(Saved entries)

• • • • •

/-- R103, R151: the claims started so far in the event are placed, fan A's first: into the Start List while ISOLATED is
set, and otherwise into the CLAIM slot and the requests. -/
def State.placeClaims (s : State) : State := (s.placeClaim .A).placeClaim .B

/-- R102: a fan's claim is aborted. -/
def State.abortClaim (s : State) (f : Fan) : State :=
  match (s.fan f).claim with
  | .waiting =>
    let s1 := s.setClaim f .none none
    { s1 with tx := s1.tx.withdraw f }
  | .sending =>
    let s1 := s.setClaim f .abandoned none
    { s1 with tx := s1.tx.abandon f }
  | .backoff => s.setClaim f .none none
  | .abandoned => s
  | .none => s

/-! ### The fan state machine (R92 to R97) -/

/-- R92: a STOPPED fan that is needed leaves STOPPED by its extract damper's state. -/
def State.leaveStopped (s : State) (f : Fan) : State :=
  match (s.damper (.ed f)).state with
  | .opened => (s.moveFan f .waitSlot).startClaim f
  | .stuck => s
  | _ => s.moveFan f .waitDamper

/-- R95: the run-down ends: STOPPED, and on at once when the fan is needed. -/
def State.endRundown (s : State) (f : Fan) : State :=
  let s1 := (s.setFan f { s.fan f with rundown := none }).moveFan f .stopped
  if s1.needed f then s1.leaveStopped f else s1

/-- R94, R95: a fan enters RUNDOWN; with a run-down of 0 the expiry falls in the same event. -/
def State.enterRundown (s : State) (f : Fan) : State :=
  let s1 := s.moveFan f .rundown
  let s2 := s1.setFan f { s1.fan f with
    rundown := some (tuAfter s1.tu (s1.cfg.runDown * Config.stepTu)) }
  if s2.cfg.runDown = 0 then s2.endRundown f else s2

/-- R92 to R95: a fan answers its need as the staging count gives it. -/
def State.answerNeed (s : State) (f : Fan) : State :=
  if s.needed f then
    if (s.fan f).state = .stopped then s.leaveStopped f else s
  else
    match (s.fan f).state with
    | .waitDamper => s.moveFan f .stopped
    | .waitSlot => (s.abortClaim f).moveFan f .stopped
    | .starting => s.enterRundown f
    | .running => s.enterRundown f
    | _ => s

/-- R89: the staging count for a number of available fans, a target and the count before. -/
def stagingFor (nav target before : Nat) : Nat :=
  match nav with
  | 0 => 0
  | 1 => if 0 < target then 1 else 0
  | _ =>
    if target = 0 then 0
    else if 500 ≤ target then 2
    else if 401 ≤ target ∧ before = 2 then 2
    else 1

/-- R89: staging is judged and each fan is handed its need, fan A first (log entry 10). -/
def State.stage (s : State) : State :=
  let s1 := { s with fans := { s.fans with
    staging := stagingFor s.availableCount s.fans.target s.fans.staging } }
  (s1.answerNeed .A).answerNeed .B

/-- R88, R24: Fmax_eff has changed: D is recomputed and a pass is requested. -/
def State.fmaxChanged (s : State) : State := s.requestPass.recompute

/-- R106: FAN_FAULT is told to the Transmit Unit when it differs from what it was. -/
def State.noticeFanFault (s : State) (before : Bool) : State := if s.fanFault = before then s else s.notice

/-- R96: a fan becomes fan FAULTED. -/
def State.faultFan (s : State) (f : Fan) (c : FanFault) : State :=
  if (s.fan f).state = .faulted then s
  else
    let s1 := s.abortClaim f
    let s2 := s1.setFan f { s1.fan f with cause := some c, rundown := none, backoff := none }
    ((s2.moveFan f .faulted).fmaxChanged.noticeFanFault s.fanFault).stage

/-- R115: an extract damper reaches OPEN. -/
def State.fanReachesOpen (s : State) (f : Fan) : State :=
  if (s.fan f).state = .waitDamper then (s.moveFan f .waitSlot).startClaim f else s
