-- ==== Sys2Proof/Safety.lean ====
section
/-! DEFINITION. What a safe state of the part is: the laws that the manual says hold between events. Each is stated so
that a step from a state that has it leads to a state that has it. -/

namespace Sys2Proof.Machine

/-- R94, R115: a fan waits for a slot, starts or runs only behind an extract damper that is OPEN. -/
def State.Interlocked (s : State) : Prop :=
  ∀ f, (s.fan f).state = .waitSlot ∨ (s.fan f).state = .starting ∨ (s.fan f).state = .running →
    (s.damper (.ed f)).state = .opened

/-- R107: the timers and the stuck reason of a damper agree with its state, and one that is not fitted rests CLOSED. -/
def DamperUnit.Sound (u : DamperUnit) : Prop :=
  (u.travel.isSome = true ↔ u.state = .opening ∨ u.state = .closing) ∧
  (u.loss.isSome = true → u.state = .opened ∨ u.state = .closed) ∧
  (u.reason.isSome = true ↔ u.state = .stuck) ∧
  (u.fitted = false → u.state = .closed ∧ u.loss = none)

/-- R107: every damper's timers and stuck reason agree with its state. -/
def State.DampersSound (s : State) : Prop := ∀ d, (s.damper d).Sound

/-- R111: a fitted damper that is not STUCK rests at, or travels to, the end that its effective command names. -/
def State.DampersFollow (s : State) : Prop :=
  ∀ d, (s.damper d).fitted = true → (s.damper d).state ≠ .stuck →
    (s.effectiveCommand d = true ↔ (s.damper d).state = .opened ∨ (s.damper d).state = .opening)

/-- R56, R60, R70, R79: the mode, the contain list, the declaration state and evaluation agree. -/
def State.ModeSound (s : State) : Prop :=
  (s.zone.contain ≠ [] → s.zone.mode = .contain ∨ s.zone.mode = .fire) ∧
  (s.zone.mode = .contain → s.zone.contain ≠ []) ∧
  (s.monitor.decl = .declared ↔ s.zone.mode = .fire) ∧
  (s.monitor.evaluation = true ↔ s.zone.mode ≠ .hold) ∧
  (s.zone.mode = .hold → s.monitor.decl = .clear)

/-- R69: the listen timer runs only in LISTEN and the purge timer only in PURGE. R58, R61: the confirmation timer runs
in PRE_ALARM, and a cause stands in DECLARED alone. -/
def State.TimersSound (s : State) : Prop :=
  (s.zone.listen.isSome = true ↔ s.zone.mode = .listen) ∧
  (s.zone.purge.isSome = true ↔ s.zone.mode = .purge) ∧
  (s.monitor.confirm.isSome = true ↔ s.monitor.decl = .preAlarm) ∧
  (s.monitor.cause.isSome = true ↔ s.monitor.decl = .declared)

/-- R164: forces stand in HOLD and NORMAL alone. -/
def State.ForcesSound (s : State) : Prop :=
  s.zone.mode ≠ .hold → s.zone.mode ≠ .normal → s.forces = Forces.clear

/-- The view's entries and the contain list stand in ascending order, each number once (R1, R77). -/
def State.Ordered (s : State) : Prop :=
  s.view.entries.Pairwise (fun a b => a.origin < b.origin) ∧ s.zone.contain.Pairwise (· < ·)

/-- The capacities of the lists and the limits of the counters (R1, R5, R87, R98, R131, R142, R146). -/
def State.Bounded (s : State) : Prop :=
  s.view.entries.length ≤ Config.viewCapacity ∧ s.fans.starts.length ≤ Config.startListCapacity ∧
  s.rx.fifoA.length ≤ Config.fifoACapacity ∧ s.rx.fifoB.length ≤ Config.fifoBCapacity ∧
  s.view.refused ≤ Config.counterMax ∧ s.rx.errors ≤ Config.counterMax ∧ s.rx.lost ≤ Config.counterMax ∧
  s.line.failures ≤ Config.failureLimit ∧ ∀ f, (s.fan f).pulses ≤ Config.counterMax

/-- R172, R174: the record in force is what the stored bytes are judged to be. -/
def State.RecordSound (s : State) : Prop := s.store.record = judgeRecord s.store.bytes

/-- R90: s is 0 while no fan is STARTING or RUNNING. R105: the low-window count and the judge mark stand in RUNNING
alone. -/
def State.FansAtRest (s : State) : Prop :=
  (s.anyTurning = false → s.fans.setpoint = 0) ∧
  ∀ f, (s.fan f).state ≠ .running → (s.fan f).low = 0 ∧ (s.fan f).judge = false

/-- R21, R26, R27: no pass request outlives its event: each is served by the pass in flight or by pass-again. R103, R151:
nor does the mark of a claim that was started in it; the claim is placed at the event's end. -/
def State.RequestsServed (s : State) : Prop := s.share.requested = false ∧ s.fans.begun = PerFan.all false

/-- The laws together. -/
def State.Safe (s : State) : Prop :=
  s.Interlocked ∧ s.DampersSound ∧ s.DampersFollow ∧ s.ModeSound ∧ s.TimersSound ∧ s.ForcesSound ∧ s.Ordered ∧
  s.Bounded ∧ s.RecordSound ∧ s.FansAtRest ∧ s.RequestsServed

/-! ### What the statements suppose -/

/-- R6, R7, R20: the Peer View may take a frame, and no request or claim of an earlier event is open. -/
def State.ReadyToDigest (s : State) : Prop :=
  s.recordValid = true ∧ s.share.pass = none ∧ s.RequestsServed ∧ s.Ordered

/-- R6: `x` is the frame taken next, and taking it leaves the FIFOs at `a` and `b`. -/
def State.TakesNext (s : State) (x : FifoEntry) (a b : List FifoEntry) : Prop :=
  s.rx.fifoA = x :: a ∧ s.rx.fifoB = b ∨ s.rx.fifoA = [] ∧ a = [] ∧ s.rx.fifoB = x :: b

/-- R8: a frame is not earlier than the entry of its origin, if there is one. -/
def State.NotEarlier (s : State) (x : FifoEntry) : Prop :=
  ∀ p ∈ s.view.entries, p.origin = x.origin → (s.tu - x.arrival).toNat ≤ (s.tu - p.last).toNat

/-- R166, R167: the port takes a request with a code and data whose bytes sum to 0. -/
def State.Hears (s : State) (code : Byte) (req : Request) : Prop :=
  s.port.busy = false ∧ s.port.state = .ready ∧ requestSumOk code req = true

/-- R167: the port after a response with a status and data has begun. -/
def State.answering (s : State) (code : Byte) (st : Status) (data : List Byte) : Port :=
  { s.port with state := .ready, chars := [], lastChar := s.tu, busy := true,
                response := responseChars code st data }

/-- R168: a two-byte field of a response stands at a place in its data, high byte first. -/
def holdsWord (data : List Byte) (i n : Nat) : Prop :=
  ∃ hi lo, data[i]? = some hi ∧ data[i + 1]? = some lo ∧ hi.toNat * 256 + lo.toNat = n

/-- R168: a four-byte field of a response stands at a place in its data, highest byte first. -/
def holdsLong (data : List Byte) (i : Nat) (v : Tu) : Prop :=
  ∃ a b c d, data[i]? = some a ∧ data[i + 1]? = some b ∧ data[i + 2]? = some c ∧ data[i + 3]? = some d ∧
    ((a.toNat * 256 + b.toNat) * 256 + c.toNat) * 256 + d.toNat = v.toNat

/-- R102, R151, R152: the Transmit Unit after an ABANDONED claim of a fan has left the slot. `other` is whether the other
fan's request waits, which then enters the slot, and `again` whether the fan stands in WAIT_SLOT and claims anew. -/
def Transmit.afterAbandoned (tx : Transmit) (f : Fan) (other again : Bool) : Transmit :=
  { tx with
    slot := if other then some ⟨f.other, .waiting⟩ else if again then some ⟨f, .waiting⟩ else none
    requests := (PerFan.all false).set f (other && again)
    claimAttempts := 0 }

end Sys2Proof.Machine
end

• • • • •

The task — Scan the entries for lines holding the string "cause", then copy every one of them.

Result for this task —
    let s2 := s1.setFan f { s1.fan f with cause := some c, rundown := none, backoff := none }
in PRE_ALARM, and a cause stands in DECLARED alone. -/
  (s.monitor.cause.isSome = true ↔ s.monitor.decl = .declared)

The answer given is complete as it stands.